[Collection entries]
------------------------------------------------

/-- A sample of a channel (R122): its levels are loaded; after its first sample a line that falls is an edge, and of
two that fall one is. -/
theorem afterSample_cases (d1First : Bool) (t : Stamp) (l0 l1 : Bool) (ch : Channel) :
    let loaded : Channel := { ch with prev0 := l0, prev1 := l1, seen := true }
    let falls0 := ch.prev0 = true ∧ l0 = false
    let falls1 := ch.prev1 = true ∧ l1 = false
    (ch.seen = false → afterSample d1First t l0 l1 ch = loaded) ∧
      (ch.seen = true →
        (¬falls0 → ¬falls1 → afterSample d1First t l0 l1 ch = loaded) ∧
          (falls0 → ¬falls1 → afterSample d1First t l0 l1 ch = afterEdge loaded 0 t) ∧
          (¬falls0 → falls1 → afterSample d1First t l0 l1 ch = afterEdge loaded 1 t) ∧
          (falls0 → falls1 →
            afterSample d1First t l0 l1 ch = afterEdge loaded 0 t ∨
              afterSample d1First t l0 l1 ch = afterEdge loaded 1 t)) := by
  intro loaded falls0 falls1
  refine ⟨fun hseen => by simp [afterSample, hseen, loaded], fun hseen => ⟨?_, ?_, ?_, ?_⟩⟩
  · intro h0 h1
    have hlines : fallingLines ch l0 l1 = [] := by rw [fallingLines_eq, if_neg h0, if_neg h1]; rfl
    simp [afterSample, hseen, hlines, loaded]
  · intro h0 h1
    have hlines : fallingLines ch l0 l1 = [0] := by rw [fallingLines_eq, if_pos h0, if_neg h1]; rfl
    simp [afterSample, hseen, hlines, loaded]
  · intro h0 h1
    have hlines : fallingLines ch l0 l1 = [1] := by rw [fallingLines_eq, if_neg h0, if_pos h1]; rfl
    simp [afterSample, hseen, hlines, loaded]
  · intro h0 h1
    have hlines : fallingLines ch l0 l1 = [0, 1] := by rw [fallingLines_eq, if_pos h0, if_pos h1]; rfl
    cases d1First <;> simp [afterSample, hseen, hlines, loaded]

end Sys2Proof.Machine

/-! ## The statements of 30_encoding.md -/

namespace Sys2Proof.Encoding

open Sys2Proof Sys2Proof.Machine

/-- Settles O12: a BIN row by its tag, a TXT row by its object's selection, a record by its operands. -/
theorem decodeOfEncodeIsTheOperation : Obligations.DecodeOfEncodeIsTheOperation := by
  intro cfg i hwf
  cases i with
  | binIdentify len fields cs | binSetAddress len fields cs | binFeedbackGrant len fields cs
  | binFeedbackDeny len fields cs | binIdentifyResponse len fields cs | binAddressAck len fields cs
  | binCardRead len fields cs | binHeartbeat len fields cs | binRex len fields cs
  | binDoorContact len fields cs => exact congrArg Except.ok (decodeBus_binFrame _ len fields cs)
  | binUnknown tag len fields cs =>
    have htag : binKindOf tag = none := eq_of_beq hwf
    rw [encode, decode, decodeBus_binFrame, htag, Option.elim_none]
  | txtCardRead o | txtHeartbeat o | txtRexEvent o | txtDoorContact o | txtFeedbackGrant o
  | txtFeedbackDeny o | txtIdentify o | txtSetAddress o | txtIdentifyResponse o | txtAddressAck o =>
    exact decode_lineOf_of_variant hwf
  | txtUnknown o => exact decode_lineOf_of_unknown hwf
  | binFiller | pop | binDecode | txtDecode | reset => rfl
  | edge | tick | sample | lookup | binEncode | ev2bin | txtEncode | ev2txt | rxbyte =>
    simp only [encode, eventOperands, decode, decodeRecord, operandU8_toNat, operandU32_toNat, operandEvent_toNat,
      operandBin_binOperands, operandTxt_txtOperands, List.cons_append, List.nil_append]
    rfl

/-- Settles O35: a message's frame decodes to it, and what decodes to a message is its frame. -/
theorem binaryMessagesAndFramesAreInBijection : Obligations.BinaryMessagesAndFramesAreInBijection := by
  intro f m
  constructor
  · intro h
    obtain ⟨hok, rfl⟩ := eq_frameOf_of_binDecode h
    exact ⟨hok, binEncode_of_ok hok⟩
  · rintro ⟨hok, hencode⟩
    rw [binEncode_of_ok hok] at hencode
    obtain rfl := EncResult.frame.inj hencode
    exact binDecode_frameOf hok

/-- Settles O49: an object that selects a row spells a message of the row's variant, or none. -/
theorem txtRowsAcceptExactlyTheirMessages : Obligations.TxtRowsAcceptExactlyTheirMessages := by
  intro s o hcfg hok
  have runs (k : TxtKind) (hsel : txtSelect s.cfg o = .variant k) :
      ∃ r, exec (txtRowOf k o) s = .next (s.answered (.txtDecoded r)) ∧ AcceptsExactly s.cfg o r :=
    ⟨schemaOf k o, exec_txtRowOf hsel, acceptsExactly_schemaOf hcfg hok hsel⟩
  exact ⟨runs .cardRead, runs .heartbeat, runs .rexEvent, runs .doorContact, runs .feedbackGrant,
    runs .feedbackDeny, runs .identify, runs .setAddress, runs .identifyResponse, runs .addressAck⟩

/-- Settles O13 by `decodeBus_binFrame`: the map of R78, tag by tag. -/
theorem tagByteSelectsTheRow : Obligations.TagByteSelectsTheRow := by
  intro cfg tag len cs fields
  refine ⟨rfl, congrArg Except.ok ?_⟩
  rw [← binFrame, decodeBus_binFrame]
  cases hk : binKindOf tag with
  | none =>
    have htag := (binKindOf_eq_none_iff tag).1 hk
    simp only [List.mem_cons, List.not_mem_nil, or_false, not_or] at htag
    simp only [htag, if_false, Option.elim_none]
  | some k =>
    obtain rfl := eq_tag_of_binKindOf hk
    cases k <;> rfl

/-- Settles O40: row and request run the same checks and the same parser. -/
theorem binRowsAgreeWithBinDecode : Obligations.BinRowsAgreeWithBinDecode := by
  intro s tag len cs fields
  have assigned (k : BinKind) := exec_binRowOf k len fields cs s
  exact ⟨assigned .identify, assigned .setAddress, assigned .feedbackGrant, assigned .feedbackDeny,
    assigned .identifyResponse, assigned .addressAck, assigned .cardRead, assigned .heartbeat,
    assigned .rex, assigned .doorContact,
    fun htag => exec_binUnknown ((binKindOf_eq_none_iff tag).2 htag) len fields cs s⟩

/-- Settles O33: BIN_ENCODE answers `frameOf`, whose bytes are written out for each constructor. -/
theorem binEncodeWritesTheFrameOfEveryMessage : Obligations.BinEncodeWritesTheFrameOfEveryMessage := by
  intro s
  have writes {m : BinMsg} {f : Bytes} (hok : binMsgOk m = true) (hf : frameOf m = f) :
      exec (.binEncode (some m)) s = .next (s.answered (.encoded (.frame f))) := hf ▸ exec_binEncode hok s
  refine ⟨rfl, writes rfl rfl, fun a => writes rfl ?_, fun uid huid => writes (decide_eq_true huid) ?_,
    fun st a => writes rfl ?_, fun r bl k => writes rfl ?_, writes rfl rfl, fun r => writes rfl ?_,
    fun r => writes rfl ?_, fun r => writes rfl ?_, fun r => writes rfl ?_, fun r => writes rfl ?_⟩
  all_goals simp [frameOf, binFrame, binFields, stateByte, be32Bytes_eq_ofNat, ← BitVec.xor_assoc, Nat.add_comm]

/-- Settles O48 by the first of the envelope steps that a string fails; what passes them has the layout. -/
theorem txtDecodeAnswersEveryLine : Obligations.TxtDecodeAnswersEveryLine := by
  intro s f
  refine ⟨txtDecode s.cfg f, exec_txtDecode f s, txtDecode_of_truncated s.cfg, txtDecode_of_overlong,
    fun haccepted => ?_⟩
  have hreject : ∀ r, txtDecode s.cfg f ≠ .reject r := by
    intro r hr
    obtain ⟨m, hm⟩ | ⟨ty, cmd, hunknown⟩ := haccepted
    · cases hr.symm.trans hm
    · cases hr.symm.trans hunknown
  obtain ⟨hlen, j, h, l, rfl, hdigits⟩ := eq_txtLine_of_accepted hreject
  exact ⟨hlen, j, h, l, txtLine_eq_append j h l, hdigits⟩

/-- Settles O43: the line is `txtFrame` of the object's text, whose members are spelled out for each variant; what is
outside the alphabet makes it Unencodable. -/
theorem txtEncodeWritesTheLineOfEveryMessage : Obligations.TxtEncodeWritesTheLineOfEveryMessage := by
  intro s line frame writes n alphabet
  have encodes {m : TxtMsg} {inside : Bytes} (hok : txtMsgOk s.cfg m = true) (hstr : stringsOk (txtObject m) = true)
      (hinside : membersBytes (txtObject m) = inside) : writes m inside := by
    have hframe : txtFrame (objectBytes (txtObject m)) = frame (line inside) := by
      rw [txtFrame_eq_append, objectBytes, hinside]
      rfl
    show exec (.txtEncode m) s = _
    rw [exec_txtEncode hok, txtEncode_of_stringsOk s.cfg hstr, hframe]
  have unencodable {m : TxtMsg} (hok : txtMsgOk s.cfg m = true) (hstr : stringsOk (txtObject m) = false) :
      exec (.txtEncode m) s = .next (s.answered (.encoded .unencodable)) := by
    rw [exec_txtEncode hok, txtEncode_of_not_stringsOk s.cfg hstr]
  have within {u : Bytes} (hu : alphabet u) : isStr u = true := (isStr_iff u).2 hu
  have outside {u : Bytes} (hu : ¬alphabet u) : isStr u = false := by
    rw [← Bool.not_eq_true, isStr_iff]
    exact hu
  have known {k u : Bytes} {a r : Byte} (hk : k ∈ s.cfg.deviceKinds) :
      txtMsgOk s.cfg (.identifyResponse k u a r) = true := List.contains_iff_mem.2 hk
  refine ⟨fun a r b k => encodes rfl rfl ?_, fun a => encodes rfl rfl ?_, fun a r => encodes rfl rfl ?_,
    fun a r => encodes rfl rfl ?_, fun a r => encodes rfl rfl ?_, fun a r => encodes rfl rfl ?_,
    fun a r => encodes rfl rfl ?_, encodes rfl rfl ?_, fun a => encodes rfl rfl ?_,
    fun a u hu => encodes rfl ((stringsOk_setAddress a u).trans (within hu)) ?_,
    fun k u a r hk hkind hu => encodes (known hk) ?_ ?_, fun st a => encodes rfl rfl ?_,
    fun a u hu => unencodable rfl ((stringsOk_setAddress a u).trans (outside hu)),
    fun k u a r hk hu => unencodable (known hk) ?_⟩
  case refine_11 => rw [stringsOk_identifyResponse, within hkind, within hu, Bool.and_self]
  case refine_14 => rw [stringsOk_identifyResponse, outside hu, Bool.and_false]
  all_goals
    simp only [txtObject, membersBytes, memberBytes, valueBytes, u8Val, stateVal, List.append_assoc,
      List.cons_append]
    rfl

------------------------------------------------

When the word "constructor" shows up in a line of the entries, report that line.

  constructor
/-- Settles O33: BIN_ENCODE answers `frameOf`, whose bytes are written out for each constructor. -/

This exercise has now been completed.